Чтобы настроить минимальную яркость, выберите начальную яркость 20 для измерения экзосом. Чтобы использовать эту функцию в качестве фильтра, отрегулируйте этот параметр таким образом, чтобы он отсеивал сильно рассеивающие свет частицы. Отрегулируйте его вниз, чтобы усилить еженедельные артефакты рассеяния, очень яркую по мере необходимости на протяжении всего эксперимента.

Затем установите цифровой фильтр для устранения пиксельного шума и нежелательных рассеивающих частиц большого размера. Регулируя минимальный и максимальный размер, используйте диапазон от 10 до 500 пикселей для измерения экзосом. Отрегулируйте затвор, изменив период времени, в течение которого камера открыта, установив затвор на 300, что равно 3,3 миллисекунды.

Чтобы настроить параметры считывания в реальном времени, переключайтесь между цифровым и аналоговым режимом просмотра в любой точке, нажав кнопку изображения в реальном времени. На протяжении всего эксперимента. Следите за полосой интенсивности рассеяния, которая отображает состояние насыщенности образца в виде индикатора с цветовой кодировкой.

Не анализируйте экзосомы, если полоса рассеивания красного цвета. Чтобы начать измерение, нажмите на вкладку измерения. Выберите настройки в массиве опций запуска.

Перед каждым захватом выберите проверку движения, повторную проверку дрейфа частиц, выберите количество экспериментов и временную задержку между ними. При необходимости выполните проверку образца. Наконец, нажмите кнопку «Запустить захват видео».

В новом окне определите количество циклов и количество позиций измерения. Подтвердите минимальную продолжительность времени. Частица отслеживается и учитывается как одна отдельная частица.
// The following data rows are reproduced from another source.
-- ==== Sys2Proof/Tests/Slice0.lean ====
section
/-! SUPPORT. Tests. Expected values come from spec/95_test_vectors.md (the vector is named) or are worked out by hand from the
rule named. Then, for each obligation with hypotheses, a witness that meets them. -/

namespace Sys2Proof.Tests
open Sys2Proof Sys2Proof.Machine

/-! ### Well-formedness refuses what no word encodes -/

theorem test_wellFormed_imm12_too_large : (Instr.addi 1 2 2048).wellFormed = false := by decide
theorem test_wellFormed_imm12_too_small : (Instr.sw 1 2 (-2049)).wellFormed = false := by decide
theorem test_wellFormed_offB_too_large : (Instr.beq 1 2 4096).wellFormed = false := by decide
theorem test_wellFormed_offB_odd : (Instr.bne 1 2 3).wellFormed = false := by decide
theorem test_wellFormed_offJ_too_large : (Instr.jal 1 1048576).wellFormed = false := by decide
theorem test_wellFormed_offJ_odd : (Instr.jal 1 (-7)).wellFormed = false := by decide

/-! ### Decoding: one word written out per constructor, bit by bit from R83 to R88 -/

theorem test_decode_add : decodeTableWord 32 0b00000000001000001000000110110011 = some (.add 3 1 2) := by decide
theorem test_decode_sub : decodeTableWord 32 0b01000000001000001000000110110011 = some (.sub 3 1 2) := by decide
theorem test_decode_xor : decodeTableWord 32 0b00000000001000001100000110110011 = some (.xor 3 1 2) := by decide
theorem test_decode_or : decodeTableWord 32 0b00000000001000001110000110110011 = some (.or 3 1 2) := by decide
theorem test_decode_and : decodeTableWord 32 0b00000000001000001111000110110011 = some (.and 3 1 2) := by decide
theorem test_decode_addi : decodeTableWord 32 0b10000000000000110000001010010011 = some (.addi 5 6 (-2048)) := by decide
theorem test_decode_xori : decodeTableWord 32 0b00001111000000101100001110010011 = some (.xori 7 5 240) := by decide
theorem test_decode_ori : decodeTableWord 32 0b01010101010101001110010000010011 = some (.ori 8 9 1365) := by decide
theorem test_decode_andi : decodeTableWord 32 0b11110000000001001111010000010011 = some (.andi 8 9 (-256)) := by decide
theorem test_decode_lw : decodeTableWord 32 0b01111111111111111010111110000011 = some (.lw 31 31 2047) := by decide
theorem test_decode_lw_other_funct3 : decodeTableWord 32 0x00001203 = some (.lw 4 0 0) := by decide
theorem test_decode_sw : decodeTableWord 32 0b11111110001100010010111000100011 = some (.sw 2 3 (-4)) := by decide
theorem test_decode_sw_other_funct3 : decodeTableWord 32 0x00300023 = some (.sw 0 3 0) := by decide
theorem test_decode_beq : decodeTableWord 32 0b01111110000000000000111111100011 = some (.beq 0 0 4094) := by decide
theorem test_decode_beq_bit11 : decodeTableWord 32 0x00100063 = some (.beq 0 1 0) := by decide
theorem test_decode_bne : decodeTableWord 32 0b11111110000000001001110011100011 = some (.bne 1 0 (-8)) := by decide
theorem test_decode_jal : decodeTableWord 32 0b10000000000000000000001011101111 = some (.jal 5 (-1048576)) := by decide
theorem test_decode_jal_bit12 : decodeTableWord 32 0x0000116F = some (.jal 2 4096) := by decide
theorem test_decode_halt : decodeTableWord 32 0x0000007F = some .halt := by decide
/-- V-ILL: an unmapped opcode, an R pair, an I funct3 and a B funct3 without a mnemonic. -/
theorem test_decode_illegal :
    [0x00000000, 0x00000073, 0x0020A1B3, 0x402091B3, 0x00001013, 0x0020C063].map (decodeTableWord 32) =
      [none, none, none, none, none, none] := by decide
theorem test_decode_truncated : decode [0x00, 0x00, 0x22] = .error .truncated := by rfl
/-- R104's canonical halt word. -/
theorem test_encode_halt : encodeWord .halt = 0xFFFFFFFF#32 := by decide

/-! ### Execution -/

/-- A state with the given registers and pc, `DMEM` as in V-MEM and one instruction image. -/
def mk (regs : List (RegIdx × Word)) (pc : Word) (word : Word) : State :=
  let s0 := State.resetWith (Store.blank)
    (Store.ofBytes [0, 0, 0, 8, 0x11, 0x22, 0x33, 0x44, 0x80, 0, 0, 0, 0xFF, 0xFF, 0xFF, 0xFF])
  let s1 := { s0 with pc := pc }
  let s2 := s1.withFetchWord 32 word.toNat
  regs.foldl (fun s p => s.setReg p.1 p.2) s2

/-- One step answers a next state with the property. -/
def stepsTo (s : State) (p : State → Bool) : Bool :=
  match step s with
  | .next t => p t
  | .fault _ => false
  | .refused _ => false

/-- The two stores and the status are as before, pc is `pc` and the step counted. -/
def went (pc : Word) (s t : State) : Bool :=
  t.pc == pc && t.cycle == s.cycle + 1 && t.status == .running && t.imem == s.imem

theorem test_add_wraps : stepsTo (mk [(1, 0x7FFFFFFF), (2, 1)] 0 0x002081B3) (fun t => t.reg 3 == 0x80000000 && t.pc == 4) = true := by decide
theorem test_add_source_is_destination : stepsTo (mk [(1, 0x40000001)] 0 0x001080B3) (fun t => t.reg 1 == 0x80000002) = true := by decide
theorem test_sub_operand_order : stepsTo (mk [(1, 3), (2, 5)] 0 0x402081B3) (fun t => t.reg 3 == 0xFFFFFFFE) = true := by decide
theorem test_xor : stepsTo (mk [(1, 0xFFFFFFFF), (2, 0x12345678)] 0 0x0020C1B3) (fun t => t.reg 3 == 0xEDCBA987) = true := by decide
theorem test_or : stepsTo (mk [(1, 0x80000001), (2, 0xF00)] 0 0x0020E1B3) (fun t => t.reg 3 == 0x80000F01) = true := by decide
theorem test_and : stepsTo (mk [(1, 0xF0F0F0F0), (2, 0xFF00FF00)] 0 0x0020F1B3) (fun t => t.reg 3 == 0xF000F000) = true := by decide
theorem test_addi_wraps : stepsTo (mk [(6, 0x7FFFFFFF)] 0 0x7FF30293) (fun t => t.reg 5 == 0x800007FE) = true := by decide
/-- V-X0. -/
theorem test_addi_writes_x0 : stepsTo (mk [] 0 0x00500013) (fun t => t.reg 0 == 5) = true := by decide
theorem test_xori : stepsTo (mk [(5, 0x12345678)] 0 0xFFF2C393) (fun t => t.reg 7 == 0xEDCBA987) = true := by decide
theorem test_ori_negative : stepsTo (mk [(9, 0x123)] 0 0x8004E413) (fun t => t.reg 8 == 0xFFFFF923) = true := by decide
theorem test_andi_negative : stepsTo (mk [(9, 0x12345678)] 0 0xF004F413) (fun t => t.reg 8 == 0x12345600) = true := by decide
/-- V-MEM: the address wraps to 0 and uses the old x31. -/
theorem test_lw_address_wraps : stepsTo (mk [(31, 0xFFFFF801)] 0 0x7FFFAF83) (fun t => t.reg 31 == 8 && t.pc == 4) = true := by decide
theorem test_lw_misaligned : stepsTo (mk [(4, 0xAAAA)] 0 0x00202203)
    (fun t => t.status == .faulted (.outOfRange .data 2) && t.reg 4 == 0xAAAA && t.pc == 0 && t.cycle == 0) = true := by decide
theorem test_sw_bytes : stepsTo (mk [(2, 8), (3, 0xCAFEBABE)] 0 0xFE312E23)
    (fun t => t.dmem.dump == [0, 0, 0, 8, 0xCA, 0xFE, 0xBA, 0xBE, 0x80, 0, 0, 0, 0xFF, 0xFF, 0xFF, 0xFF]) = true := by decide
theorem test_sw_past_end : stepsTo (mk [(3, 1)] 0 0x00302823)
    (fun t => t.status == .faulted (.outOfRange .data 16) && t.dmem == (mk [] 0 0).dmem) = true := by decide
theorem test_beq_backward : stepsTo (mk [(1, 0x80000000), (2, 0x80000000)] 8 0xFE208EE3)
    (fun t => went 4 (mk [] 8 0xFE208EE3) t) = true := by decide
theorem test_beq_not_taken : stepsTo (mk [(1, 7), (2, 8)] 12 0x00208463) (fun t => t.pc == 16) = true := by decide
theorem test_bne_taken : stepsTo (mk [(1, 4)] 16 0xFE009CE3) (fun t => t.pc == 8) = true := by decide
/-- V-BR: the branch completes and the next step raises at fetch. -/
theorem test_bne_bad_target : stepsTo (mk [(3, 1), (4, 2)] 4 0x00419163)
    (fun t => t.pc == 6 && stepsTo t (fun u => u.status == .faulted (.outOfRange .fetch 6) && u.cycle == 1)) = true := by decide
theorem test_jal_backward : stepsTo (mk [] 24 0xFF9FF0EF) (fun t => t.reg 1 == 0x1C && t.pc == 16) = true := by decide
/-- V-X0. -/
theorem test_jal_links_x0 : stepsTo (mk [] 8 0x0000006F) (fun t => t.reg 0 == 0xC && t.pc == 8) = true := by decide
theorem test_halt : stepsTo (mk [] 20 0x1234567F) (fun t => t == { mk [] 20 0x1234567F with status := .halted }) = true := by decide
/-- R101, R181: an illegal word; R160: then no step exists. -/
theorem test_illegal_word : stepsTo (mk [] 0 0x00209193) (fun t => t == { mk [] 0 0x00209193 with status := .faulted (.decodeError 0x00209193) }) = true := by decide
theorem test_reset_memory_canonical : Memory.wf State.reset.imem.cells ∧ Memory.wf State.reset.dmem.cells := by decide
/-- S1 and V-CODEC. -/
theorem test_codec : codecDecode (0x1FF8#13) = -8 ∧ codecDecode (0x1FFFF8#21) = -8 ∧ codecEncode (-2147483648) = 0x80000000#32 := by
  decide
/-- A byte written as an unlisted address reads leaves no entry. -/
theorem test_memory_write_removes : Memory.write [(3, 7), (5, 9)] 5 0 = [(3, 7)] := by decide
/-- R185. -/
theorem test_error_codes : (ErrorCause.decodeError 0).code = 1 ∧ (ErrorCause.outOfRange .data 0).code = 2 ∧
    ErrorCause.invalidRegisterIndex.code = 3 ∧ Status.running.errorCode = 0 ∧ Status.halted.errorCode = 0 ∧
    (Status.faulted (.outOfRange .fetch 0)).errorCode = 2 := by decide
/-- R197: a system of a Halted and a Faulted core is finished. -/
theorem test_system_finished : (⟨{ State.reset with status := .halted },
    [{ State.reset with status := .faulted (.decodeError 0) }]⟩ : System).finished = true := by decide

/-! ### Witnesses: concrete states and operands that meet every hypothesis of a statement together -/

theorem witness_DecodeOfEncode :
    (Instr.beq 31 0 (-4096)).wellFormed = true ∧ (Instr.jal 31 1048574).wellFormed = true ∧
    (Instr.lw 0 31 (-2048)).wellFormed = true := by decide

theorem witness_DecodedInstructionsAreWellFormed : decodeWord 0x800002EF#32 = .ok (.jal 5 (-1048576)) := by rfl

theorem witness_DecoderFollowsOpcodeMap : (⟨"BNE", 0x00001063#32, 0x0000707F#32⟩ : OpcodeRow) ∈ opcodeRows ∧
    0xFE009CE3#32 &&& 0x0000707F#32 = 0x00001063#32 := by decide

theorem witness_NoWordMatchesTwoRows : (⟨"LW", 0x00000003#32, 0x0000007F#32⟩ : OpcodeRow) ∈ opcodeRows ∧
    0x00001203#32 &&& 0x0000007F#32 = 0x00000003#32 := by decide

/-- One illegal word for each of R101 (a) to (d). -/
theorem witness_IllegalWordsRaiseDecodeError :
    (mk [] 0 0x00209193).status = .running ∧ fetch (mk [] 0 0x00209193) = .ok 0x00209193#32 ∧
    decodeWord 0x00000073#32 = .error (.unmappedOpcode 0x73) ∧ decodeWord 0x4020D1B3#32 = .error (.noRegisterOp 0x20 5) ∧
    decodeWord 0x00209193#32 = .error (.noImmediateOp 1) ∧ decodeWord 0x0020C063#32 = .error (.noBranchOp 4) :=
  ⟨rfl, rfl, rfl, rfl, rfl, rfl⟩

theorem witness_IgnoredBitsDoNotMatter : imm12Ok 2047 = true ∧ imm12Ok (-2048) = true := by decide

theorem witness_LooseDecodingExtendsStrict :
    decodeWordWith false 0x402081B3#32 = .ok (.sub 3 1 2) ∧ (1#7 : BitVec 7) ≠ 0x20#7 := ⟨rfl, by decide⟩

theorem witness_SignedCodecRoundTrip : (0 < 1 ∧ 1 ≤ 32) ∧ (-2147483648 : Int) ≤ -2147483648 ∧ (2147483647 : Int) ≤ 2147483647 := by
  decide

theorem witness_LaunchLoadsBothImages : launch [0, 0x10, 0, 0x93] [7] =
    .ok (State.resetWith (Store.ofBytes [0, 0x10, 0, 0x93]) (Store.ofBytes [7])) := by rfl

theorem witness_FirstInstructionIsAtAddressZero :
    (∃ s, launch (0 :: 0x10 :: 0 :: 0x93 :: [0xFF, 0xFF, 0xFF, 0xFF]) [] = .ok s) ∧
    decode [0, 0x10, 0, 0x93] = .ok (.addi 1 0 1, []) := ⟨⟨_, rfl⟩, rfl⟩

/-- A state of the invariant that steps: a SW to the last word of the store. -/
theorem witness_StepKeepsInv :
    Inv (mk [(3, 0x01020304)] 0 0x00302623) ∧ ∃ t, step (mk [(3, 0x01020304)] 0 0x00302623) = .next t :=
  ⟨⟨by decide, by decide, by decide, by decide, by decide⟩, ⟨_, rfl⟩⟩

/-- One step to each kind of stop. -/
theorem witness_StepExplainsStatus :
    stepsTo (mk [] 0 0x7F) (fun t => t.status == .halted) = true ∧
    stepsTo (mk [] 0 0) (fun t => t.status == .faulted (.decodeError 0)) = true ∧
    stepsTo (mk [] 2 0) (fun t => t.status == .faulted (.outOfRange .fetch 2)) = true ∧
    stepsTo (mk [] 0 0x01002203) (fun t => t.status == .faulted (.outOfRange .data 16)) = true := by decide

theorem witness_StepRunsDecodedInstruction :
    (mk [] 8 0x00500093).status = .running ∧ InRange (mk [] 8 0x00500093).imem.size (mk [] 8 0x00500093).pc ∧
    decode [(mk [] 8 0x00500093).imem.readByte 8, (mk [] 8 0x00500093).imem.readByte 9, (mk [] 8 0x00500093).imem.readByte 10,
      (mk [] 8 0x00500093).imem.readByte 11] = .ok (.addi 1 0 5, []) := ⟨rfl, ⟨by decide, by decide⟩, rfl⟩

/-- The last word of the store is fetched, and the addresses on either side of the rule are not. -/
theorem witness_FetchOutOfRange :
    (∃ w, fetch (mk [] 0x7FFFFFFC 0x13) = .ok w) ∧ (mk [] 0x7FFFFFFD 0).status = .running ∧
    ¬ ((mk [] 0x7FFFFFFD 0).pc.toNat % 4 = 0 ∧ (mk [] 0x7FFFFFFD 0).pc.toNat + 4 ≤ (mk [] 0x7FFFFFFD 0).imem.size) ∧
    ¬ ((mk [] 0x80000000 0).pc.toNat % 4 = 0 ∧ (mk [] 0x80000000 0).pc.toNat + 4 ≤ (mk [] 0x80000000 0).imem.size) :=
  ⟨⟨_, rfl⟩, rfl, by decide, by decide⟩

theorem witness_DataAccessOutOfRange :
    ¬ InRange (mk [] 0 0).dmem.size ((mk [] 0 0).reg 0 + 16) ∧ ¬ InRange (mk [] 0 0).dmem.size ((mk [] 0 0).reg 0 + 13) ∧
    ¬ InRange (mk [] 0 0).dmem.size ((mk [] 0 0).reg 0 + (-4)) ∧
    ∃ t, exec (.sw 0 3 16) (mk [] 0 0) = .next t ∧ t.status = .faulted (.outOfRange .data 16) :=
  ⟨fun h => absurd h.2 (by decide), fun h => absurd h.1 (by decide), fun h => absurd h.2 (by decide), _, rfl, rfl⟩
При установке разрешения видео более низкое разрешение приводит к сокращению продолжительности отслеживания. Наконец, выберите имя файла и нажмите «ОК», чтобы начать измерение. Кривая зависимости количества частиц от чувствительности отображает частицы в одном положении в один момент времени.

Во время автоматического сканирования чувствительности значение чувствительности выбирается до максимального наклона графика. Артефакты не устраняются в этом тестовом эксперименте и могут повлиять на график. Визуализация частиц на экране просмотра в реальном времени полезна для установки правильного значения чувствительности.

Слишком низкое значение приводит к обнаружению небольшого количества частиц. В то время как слишком высокое значение показывает плохое изображение, качественные частицы появляются в виде отдельных точек, хорошо изолированных друг от друга при оптимальном уровне чувствительности. Вкладка результатов после измерения позволяет считывать параметры, включая общее количество отслеживаемых частиц, среднее количество частиц на позицию и концентрацию частиц, а также численное отношение размера частиц к процентному соотношению количества частиц.

График, рассчитанный после измерения, показывает распределение частиц по размеру. Иконки в режиме отображения можно использовать для изменения настроек графика. Кроме того, существуют различные способы анализа экзосом.

Этот метод показывает очень простой и элегантный метод выполнения аналогичного метода анализа в быстром процессе для получения результатов за короткое время. Чтобы сравнить несколько образцов, мы рекомендуем использовать один и тот же уровень разбавления для всех образцов. Все настройки учитывают чувствительность, а разрешение видео может быть изменено впоследствии с помощью набора нескольких аналитических программ.

Таким образом, сравнительный анализ данных, полученных в различных экспериментах по количеству и размеру экзосом, становится доступным в полуавтоматическом режиме.